[Saved entries]
+-------+
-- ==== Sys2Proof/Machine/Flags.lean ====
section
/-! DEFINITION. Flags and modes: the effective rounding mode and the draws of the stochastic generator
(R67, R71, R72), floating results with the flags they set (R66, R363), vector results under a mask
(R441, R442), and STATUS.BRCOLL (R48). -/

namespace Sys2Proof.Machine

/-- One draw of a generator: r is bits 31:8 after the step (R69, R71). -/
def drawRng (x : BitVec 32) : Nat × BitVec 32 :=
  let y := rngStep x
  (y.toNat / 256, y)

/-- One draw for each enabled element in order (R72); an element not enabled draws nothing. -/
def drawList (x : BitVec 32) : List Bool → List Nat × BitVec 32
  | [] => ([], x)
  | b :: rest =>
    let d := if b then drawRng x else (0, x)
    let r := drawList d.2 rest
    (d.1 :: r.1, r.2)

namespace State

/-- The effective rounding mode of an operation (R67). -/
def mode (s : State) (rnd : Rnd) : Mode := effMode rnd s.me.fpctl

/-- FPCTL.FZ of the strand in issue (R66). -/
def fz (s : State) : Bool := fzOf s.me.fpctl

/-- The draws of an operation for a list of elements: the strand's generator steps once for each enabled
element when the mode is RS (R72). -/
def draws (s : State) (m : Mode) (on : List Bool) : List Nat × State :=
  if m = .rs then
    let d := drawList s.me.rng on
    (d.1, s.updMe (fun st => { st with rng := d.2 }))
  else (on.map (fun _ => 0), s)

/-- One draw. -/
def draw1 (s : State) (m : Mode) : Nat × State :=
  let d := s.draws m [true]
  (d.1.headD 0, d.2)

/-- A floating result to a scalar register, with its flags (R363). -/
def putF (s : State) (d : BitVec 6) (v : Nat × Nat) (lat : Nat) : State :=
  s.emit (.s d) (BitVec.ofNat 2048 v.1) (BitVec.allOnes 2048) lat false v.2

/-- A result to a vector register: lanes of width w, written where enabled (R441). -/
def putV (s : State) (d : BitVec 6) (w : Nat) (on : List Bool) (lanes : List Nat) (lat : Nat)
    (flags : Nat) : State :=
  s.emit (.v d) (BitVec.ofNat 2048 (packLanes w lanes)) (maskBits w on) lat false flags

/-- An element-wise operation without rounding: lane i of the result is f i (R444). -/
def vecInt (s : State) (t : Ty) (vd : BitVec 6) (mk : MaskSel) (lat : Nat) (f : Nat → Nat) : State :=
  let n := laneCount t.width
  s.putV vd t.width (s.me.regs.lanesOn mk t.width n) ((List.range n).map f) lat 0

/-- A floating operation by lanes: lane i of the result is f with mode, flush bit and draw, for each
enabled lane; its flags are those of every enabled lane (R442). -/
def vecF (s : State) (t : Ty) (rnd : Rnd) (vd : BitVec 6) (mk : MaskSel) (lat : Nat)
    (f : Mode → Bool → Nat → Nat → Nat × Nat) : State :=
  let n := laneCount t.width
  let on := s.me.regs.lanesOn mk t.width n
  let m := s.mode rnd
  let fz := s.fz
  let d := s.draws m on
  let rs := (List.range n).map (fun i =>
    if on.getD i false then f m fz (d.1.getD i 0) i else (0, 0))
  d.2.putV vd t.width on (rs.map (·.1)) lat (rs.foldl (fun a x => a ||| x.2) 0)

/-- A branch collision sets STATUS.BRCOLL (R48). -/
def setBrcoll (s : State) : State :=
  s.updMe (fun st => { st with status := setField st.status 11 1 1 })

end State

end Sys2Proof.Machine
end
+-------+
# Your objective
Repeat every record exactly, so that nothing is lost or altered.

# Output of the task
-- ==== Sys2Proof/Machine/Flags.lean ====
section
/-! DEFINITION. Flags and modes: the effective rounding mode and the draws of the stochastic generator
(R67, R71, R72), floating results with the flags they set (R66, R363), vector results under a mask
(R441, R442), and STATUS.BRCOLL (R48). -/

namespace Sys2Proof.Machine

/-- One draw of a generator: r is bits 31:8 after the step (R69, R71). -/
def drawRng (x : BitVec 32) : Nat × BitVec 32 :=
  let y := rngStep x
  (y.toNat / 256, y)

/-- One draw for each enabled element in order (R72); an element not enabled draws nothing. -/
def drawList (x : BitVec 32) : List Bool → List Nat × BitVec 32
  | [] => ([], x)
  | b :: rest =>
    let d := if b then drawRng x else (0, x)
    let r := drawList d.2 rest
    (d.1 :: r.1, r.2)

namespace State

/-- The effective rounding mode of an operation (R67). -/
def mode (s : State) (rnd : Rnd) : Mode := effMode rnd s.me.fpctl

/-- FPCTL.FZ of the strand in issue (R66). -/
def fz (s : State) : Bool := fzOf s.me.fpctl

/-- The draws of an operation for a list of elements: the strand's generator steps once for each enabled
element when the mode is RS (R72). -/
def draws (s : State) (m : Mode) (on : List Bool) : List Nat × State :=
  if m = .rs then
    let d := drawList s.me.rng on
    (d.1, s.updMe (fun st => { st with rng := d.2 }))
  else (on.map (fun _ => 0), s)

/-- One draw. -/
def draw1 (s : State) (m : Mode) : Nat × State :=
  let d := s.draws m [true]
  (d.1.headD 0, d.2)

/-- A floating result to a scalar register, with its flags (R363). -/
def putF (s : State) (d : BitVec 6) (v : Nat × Nat) (lat : Nat) : State :=
  s.emit (.s d) (BitVec.ofNat 2048 v.1) (BitVec.allOnes 2048) lat false v.2

/-- A result to a vector register: lanes of width w, written where enabled (R441). -/
def putV (s : State) (d : BitVec 6) (w : Nat) (on : List Bool) (lanes : List Nat) (lat : Nat)
    (flags : Nat) : State :=
  s.emit (.v d) (BitVec.ofNat 2048 (packLanes w lanes)) (maskBits w on) lat false flags

/-- An element-wise operation without rounding: lane i of the result is f i (R444). -/
def vecInt (s : State) (t : Ty) (vd : BitVec 6) (mk : MaskSel) (lat : Nat) (f : Nat → Nat) : State :=
  let n := laneCount t.width
  s.putV vd t.width (s.me.regs.lanesOn mk t.width n) ((List.range n).map f) lat 0

/-- A floating operation by lanes: lane i of the result is f with mode, flush bit and draw, for each
enabled lane; its flags are those of every enabled lane (R442). -/
def vecF (s : State) (t : Ty) (rnd : Rnd) (vd : BitVec 6) (mk : MaskSel) (lat : Nat)
    (f : Mode → Bool → Nat → Nat → Nat × Nat) : State :=
  let n := laneCount t.width
  let on := s.me.regs.lanesOn mk t.width n
  let m := s.mode rnd
  let fz := s.fz
  let d := s.draws m on
  let rs := (List.range n).map (fun i =>
    if on.getD i false then f m fz (d.1.getD i 0) i else (0, 0))
  d.2.putV vd t.width on (rs.map (·.1)) lat (rs.foldl (fun a x => a ||| x.2) 0)

/-- A branch collision sets STATUS.BRCOLL (R48). -/
def setBrcoll (s : State) : State :=
  s.updMe (fun st => { st with status := setField st.status 11 1 1 })

end State

end Sys2Proof.Machine
end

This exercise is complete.